Questo è quanto annunciato dallo stesso calciatore trentaduenne in un tweet del 25 dicembre, scritto per l’occasione proprio in francese. Queste le sue parole:

Un joyeux noël pour mes nouveaux supporters du Havre . Très heureux d’être avec vous pour un nouveau challenge sportif !!!

traduzione: “Buon Natale ai miei nuovi tifosi del Le Havre. Sono molto felice di essere con voi per un nuova sfida sportiva!!!

Tutto confermato anche dal suo agente Mauro Bousquet. Per il suo assistito, che sbarcherà in Normandia nei giorni compresi tra domani, domenica 28 dicembre, e venerdì 2 gennaio, è previsto un contratto di sei mesi, la cui firma è la tanto sospirata conclusione di contatti avviati tra le parti fin da inizio novembre.

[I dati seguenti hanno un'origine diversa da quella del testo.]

def readExact (s : State) (a dim : Nat) : Exact :=
  ⟨f32 (s.rdNat a 4), signed (s.rdNat (a + 4) 2) 16, decide (s.rdNat (a + 6) 2 % 2 = 1), s.rdNat (a + 0x10) 16,
    (List.range dim).map fun d => signed (s.rdNat (a + 0x20 + 16 * d) 16) 128⟩
def exactHead (x : Exact) : List Byte :=
  leBytes (toF32 x.m) 4 ++ leBytes (x.sigma % 65536).toNat 2 ++ leBytes (if x.empty then 1 else 0) 2 ++ leBytes 0 8
def exactBytes (x : Exact) : List Byte :=
  exactHead x ++ leBytes x.l 16 ++ x.a.flatMap fun v => leBytes (v % 2 ^ 128).toNat 16

def exactOut (f : Fmt) (x : Exact) : List Nat :=
  x.a.map fun v =>
    if x.m.isNan then f.nanBits
    else if x.empty ∨ x.l = 0 ∨ v = 0 then 0
    else f.encode ((Dy.mk v (x.sigma - 9)).quotient (Dy.ofNat x.l))

/-! ### The ATTN macro at issue (R302, R309 to R311) -/

def recSize (m : Mac) : Nat := if m.pass = 0 then 8 + 4 * m.headDim else 32 + 16 * m.headDim

/-- The state banks of the Luffs of a macro's mask (Table 13.4). -/
def State.stateBanks (s : State) (b : BoundPlan) (m : Mac) : List Nat :=
  match s.model b.part b.handle with
  | none => []
  | some x =>
    let rs := (planRecs (s.section x 2)).filter fun r => decide (r.type = 2) && decide (r.plan = b.plan) && m.luffMask.testBit r.index
    rs.flatMap fun r => (List.range (r.byte 5)).filterMap fun i => b.banks[r.byte 4 + i]?

def macLuffs (b : BoundPlan) (m : Mac) : List Nat :=
  (b.luffs.zipIdx.filter fun e => m.luffMask.testBit e.2).map fun e => e.1

/-- An ATTN macro at issue. Its bounds are b0 (in decode b3) and b1. -/
def State.resolveAttn (s : State) (b : BoundPlan) (w : Walk) (m : Mac) : Resolved :=
  let b0 := (w.regs.getD (if m.decode then 3 else 0) 0).toNat
  let b1 := (w.regs.getD 1 0).toNat
  let bounds := [b0, b1]
  let oq := m.operand 0x20
  let op := m.operand 0x38
  let oo := m.operand 0x50
  let os := m.operand 0x68
  let seqs := if m.decode then b0 else 1
  let toks := if m.decode then 1 else b0
  let rows := seqs * m.heads.length * m.qGroup * toks
  let (pq, pl) := queryPages bounds
  if b0 = 0 ∨ (m.decode = false ∧ m.kpMode = 2 ∧ pl < pq + m.diag) then { idle := true, bounds := bounds }
  else if 65536 < rows ∨ (m.decode = true ∧ 64 < b0) then { err := 1 }
  else
    let lists := [oq, op, oo, os].map fun o => s.readList o seqs
    let words := [oq, op, oo, os].flatMap fun o => listWords o seqs
    let es := if m.fmtO = 0 then 2 else 4
    let wide := m.shardHeads * m.qGroup * m.headDim
    let rq := (List.range seqs).map fun i => matrixRange (oq.at_ (lists.getD 0 []) i) oq.ld toks (2 * wide)
    let rp := (List.range seqs).map fun i => (op.at_ (lists.getD 1 []) i / 65536 * 65536, 65536)
    let ro := if m.pass = 1 ∨ m.final = false then []
      else if m.partial_ then [(oo.at_ (lists.getD 2 []) 0, rows * recSize m)]
      else (List.range seqs).map fun i => matrixRange (oo.at_ (lists.getD 2 []) i) oo.ld toks (es * wide)
    let state := !(m.first && m.final) || decide (m.pass = 2)
    let rs := if state then [(os.at_ (lists.getD 3 []) 0, rows * recSize m)] else []
    let banks : BoundPlan := { b with banks := s.stateBanks b m }
    let ok := s.allowed b oq rq && s.allowed b op rp && s.allowed b oo ro
      && (if os.sram then s.allowed banks os rs else s.allowed b os rs) && words.all (s.owns b.part)
    { err := if ok then 0 else 2, bounds := bounds, lists := lists
      reads := rq ++ rp ++ rs ++ words, writes := ro ++ rs, units := (macLuffs b m).map fun i => ⟨utLuff, i, 0⟩ }

/-! ### Work counted on Luffs (R293, R306, Table 13.6) -/

/-- Query blocks: up to 64 consecutive rows of one sequence and KV head. -/
def attnBlocks (rows : List AttnRow) : List (List AttnRow) :=
  let keys := (rows.map fun r => (r.seq, r.head)).eraseDups
  keys.flatMap fun k =>
    let l := rows.filter fun r => decide ((r.seq, r.head) = k)
    (List.range ((l.length + 63) / 64)).map fun i => (l.drop (64 * i)).take 64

Non è mai troppo tardi, non di certo a trentadue anni: si spera, infatti, che questa sia la volta buona e che quest’ esperienza possa rappresentare una nuova giovinezza, un concreto rilancio, quello di un giocatore bruciatosi troppo in fretta, che in prospettiva avrebbe potuto essere molto di più, competendo alla pari con altri illustri connazionali quali Ronaldo o Ronaldinho. Le sue potenzialità in campo erano, infatti, davvero immense, ma il suo carattere ribelle e la sua sregolata vita extra-calcistica lo hanno prematuramente estromesso dal calcio che conta. Nel 2009, alla fine dell’esperienza interista e ad appena ventisette anni, si parlava, infatti, già di ritiro e già lo si considerava un giocatore finito. Non è stato proprio così, ma quasi: a partire da quell’anno, per l’Imperatore, soltanto apparizioni saltuarie in campo con Flamengo, Corinthians e Roma, tanti momenti di stop, alcuni dei quali volontari, allenamenti saltati, eccessiva vita notturna e qualche chilo di troppo.

Difatti, se mettesse la testa a posto, il giocatore potrebbe tornare ancora grande. Lo sanno al La Havre e in tutto il mondo. Gli amanti del buon calcio pregano ché sia davvero così. Sarebbe uno spettacolo impagabile, quindi: Buona fortuna Imperatore !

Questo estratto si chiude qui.